* _Exercise directions_: Which lines of the entries below run from the one holding "s.jitterRange := rfl" to the one holding "s.waiting := rfl", inclusive? Set down exactly those lines and no others.

══ Provided records

-- ==== Sys2Proof/Laws/State.lean ====
section
/-! SUPPORT. The fields of a state after each named update, one lemma per field per update, and reading an entry after an entry
has been written. -/

namespace Sys2Proof.Machine

/-! ### `setTun` -/

@[simp] theorem State.setTun_rstLow (s : State) (t : TunnelId) (x : Tunnel) : (s.setTun t x).rstLow = s.rstLow := rfl
@[simp] theorem State.setTun_tick (s : State) (t : TunnelId) (x : Tunnel) : (s.setTun t x).tick = s.tick := rfl
@[simp] theorem State.setTun_phase (s : State) (t : TunnelId) (x : Tunnel) : (s.setTun t x).phase = s.phase := rfl
@[simp] theorem State.setTun_intervalEnd (s : State) (t : TunnelId) (x : Tunnel) : (s.setTun t x).intervalEnd = s.intervalEnd := rfl
@[simp] theorem State.setTun_clock (s : State) (t : TunnelId) (x : Tunnel) : (s.setTun t x).clock = s.clock := rfl
@[simp] theorem State.setTun_holding (s : State) (t : TunnelId) (x : Tunnel) : (s.setTun t x).holding = s.holding := rfl
@[simp] theorem State.setTun_paused (s : State) (t : TunnelId) (x : Tunnel) : (s.setTun t x).paused = s.paused := rfl
@[simp] theorem State.setTun_intervals (s : State) (t : TunnelId) (x : Tunnel) : (s.setTun t x).intervals = s.intervals := rfl
@[simp] theorem State.setTun_shadowIntervals (s : State) (t : TunnelId) (x : Tunnel) : (s.setTun t x).shadowIntervals = s.shadowIntervals := rfl
@[simp] theorem State.setTun_keyOffset (s : State) (t : TunnelId) (x : Tunnel) : (s.setTun t x).keyOffset = s.keyOffset := rfl
@[simp] theorem State.setTun_statusPort (s : State) (t : TunnelId) (x : Tunnel) : (s.setTun t x).statusPort = s.statusPort := rfl
@[simp] theorem State.setTun_statusType (s : State) (t : TunnelId) (x : Tunnel) : (s.setTun t x).statusType = s.statusType := rfl
@[simp] theorem State.setTun_counters (s : State) (t : TunnelId) (x : Tunnel) : (s.setTun t x).counters = s.counters := rfl
@[simp] theorem State.setTun_profiles (s : State) (t : TunnelId) (x : Tunnel) : (s.setTun t x).profiles = s.profiles := rfl
@[simp] theorem State.setTun_bankMask (s : State) (t : TunnelId) (x : Tunnel) : (s.setTun t x).bankMask = s.bankMask := rfl
@[simp] theorem State.setTun_segmentMask (s : State) (t : TunnelId) (x : Tunnel) : (s.setTun t x).segmentMask = s.segmentMask := rfl
@[simp] theorem State.setTun_kduQueue (s : State) (t : TunnelId) (x : Tunnel) : (s.setTun t x).kduQueue = s.kduQueue := rfl
@[simp] theorem State.setTun_kduFlight (s : State) (t : TunnelId) (x : Tunnel) : (s.setTun t x).kduFlight = s.kduFlight := rfl
@[simp] theorem State.setTun_draws (s : State) (t : TunnelId) (x : Tunnel) : (s.setTun t x).draws = s.draws := rfl
@[simp] theorem State.setTun_lfsr (s : State) (t : TunnelId) (x : Tunnel) : (s.setTun t x).lfsr = s.lfsr := rfl
@[simp] theorem State.setTun_jitterBase (s : State) (t : TunnelId) (x : Tunnel) : (s.setTun t x).jitterBase = s.jitterBase := rfl
@[simp] theorem State.setTun_jitterRange (s : State) (t : TunnelId) (x : Tunnel) : (s.setTun t x).jitterRange = s.jitterRange := rfl
@[simp] theorem State.setTun_uplinks (s : State) (t : TunnelId) (x : Tunnel) : (s.setTun t x).uplinks = s.uplinks := rfl
@[simp] theorem State.setTun_groupFlags (s : State) (t : TunnelId) (x : Tunnel) : (s.setTun t x).groupFlags = s.groupFlags := rfl
@[simp] theorem State.setTun_shadowGroupFlags (s : State) (t : TunnelId) (x : Tunnel) : (s.setTun t x).shadowGroupFlags = s.shadowGroupFlags := rfl
@[simp] theorem State.setTun_waiting (s : State) (t : TunnelId) (x : Tunnel) : (s.setTun t x).waiting = s.waiting := rfl
@[simp] theorem State.setTun_pointers (s : State) (t : TunnelId) (x : Tunnel) : (s.setTun t x).pointers = s.pointers := rfl
@[simp] theorem State.setTun_officeQueue (s : State) (t : TunnelId) (x : Tunnel) : (s.setTun t x).officeQueue = s.officeQueue := rfl
@[simp] theorem State.setTun_officeTx (s : State) (t : TunnelId) (x : Tunnel) : (s.setTun t x).officeTx = s.officeTx := rfl
@[simp] theorem State.setTun_cascadeUp (s : State) (t : TunnelId) (x : Tunnel) : (s.setTun t x).cascadeUp = s.cascadeUp := rfl
@[simp] theorem State.setTun_cascadeList (s : State) (t : TunnelId) (x : Tunnel) : (s.setTun t x).cascadeList = s.cascadeList := rfl
@[simp] theorem State.setTun_cascadeTx (s : State) (t : TunnelId) (x : Tunnel) : (s.setTun t x).cascadeTx = s.cascadeTx := rfl
@[simp] theorem State.setTun_faults (s : State) (t : TunnelId) (x : Tunnel) : (s.setTun t x).faults = s.faults := rfl
@[simp] theorem State.setTun_flags (s : State) (t : TunnelId) (x : Tunnel) : (s.setTun t x).flags = s.flags := rfl
@[simp] theorem State.setTun_overflow (s : State) (t : TunnelId) (x : Tunnel) : (s.setTun t x).overflow = s.overflow := rfl
@[simp] theorem State.setTun_station (s : State) (t : TunnelId) (x : Tunnel) : (s.setTun t x).station = s.station := rfl
@[simp] theorem State.setTun_noticeMode (s : State) (t : TunnelId) (x : Tunnel) : (s.setTun t x).noticeMode = s.noticeMode := rfl
@[simp] theorem State.setTun_reportInterval (s : State) (t : TunnelId) (x : Tunnel) : (s.setTun t x).reportInterval = s.reportInterval := rfl
@[simp] theorem State.setTun_noticeHoldoff (s : State) (t : TunnelId) (x : Tunnel) : (s.setTun t x).noticeHoldoff = s.noticeHoldoff := rfl
@[simp] theorem State.setTun_eventMask (s : State) (t : TunnelId) (x : Tunnel) : (s.setTun t x).eventMask = s.eventMask := rfl
@[simp] theorem State.setTun_reportExpiry (s : State) (t : TunnelId) (x : Tunnel) : (s.setTun t x).reportExpiry = s.reportExpiry := rfl
@[simp] theorem State.setTun_holdoffExpiry (s : State) (t : TunnelId) (x : Tunnel) : (s.setTun t x).holdoffExpiry = s.holdoffExpiry := rfl
@[simp] theorem State.setTun_noticePending (s : State) (t : TunnelId) (x : Tunnel) : (s.setTun t x).noticePending = s.noticePending := rfl
@[simp] theorem State.setTun_indicatorMask (s : State) (t : TunnelId) (x : Tunnel) : (s.setTun t x).indicatorMask = s.indicatorMask := rfl
@[simp] theorem State.setTun_indicatorHigh (s : State) (t : TunnelId) (x : Tunnel) : (s.setTun t x).indicatorHigh = s.indicatorHigh := rfl
@[simp] theorem State.setTun_faultInd (s : State) (t : TunnelId) (x : Tunnel) : (s.setTun t x).faultInd = s.faultInd := rfl
@[simp] theorem State.setTun_label (s : State) (t : TunnelId) (x : Tunnel) : (s.setTun t x).label = s.label := rfl
@[simp] theorem State.setTun_straps (s : State) (t : TunnelId) (x : Tunnel) : (s.setTun t x).straps = s.straps := rfl
@[simp] theorem State.setTun_progress (s : State) (t : TunnelId) (x : Tunnel) : (s.setTun t x).progress = s.progress := rfl
@[simp] theorem State.setTun_transportKey (s : State) (t : TunnelId) (x : Tunnel) : (s.setTun t x).transportKey = s.transportKey := rfl
@[simp] theorem State.setTun_pending (s : State) (t : TunnelId) (x : Tunnel) : (s.setTun t x).pending = s.pending := rfl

════

* _Exercise answer_:
@[simp] theorem State.setTun_jitterRange (s : State) (t : TunnelId) (x : Tunnel) : (s.setTun t x).jitterRange = s.jitterRange := rfl
@[simp] theorem State.setTun_uplinks (s : State) (t : TunnelId) (x : Tunnel) : (s.setTun t x).uplinks = s.uplinks := rfl
@[simp] theorem State.setTun_groupFlags (s : State) (t : TunnelId) (x : Tunnel) : (s.setTun t x).groupFlags = s.groupFlags := rfl
@[simp] theorem State.setTun_shadowGroupFlags (s : State) (t : TunnelId) (x : Tunnel) : (s.setTun t x).shadowGroupFlags = s.shadowGroupFlags := rfl
@[simp] theorem State.setTun_waiting (s : State) (t : TunnelId) (x : Tunnel) : (s.setTun t x).waiting = s.waiting := rfl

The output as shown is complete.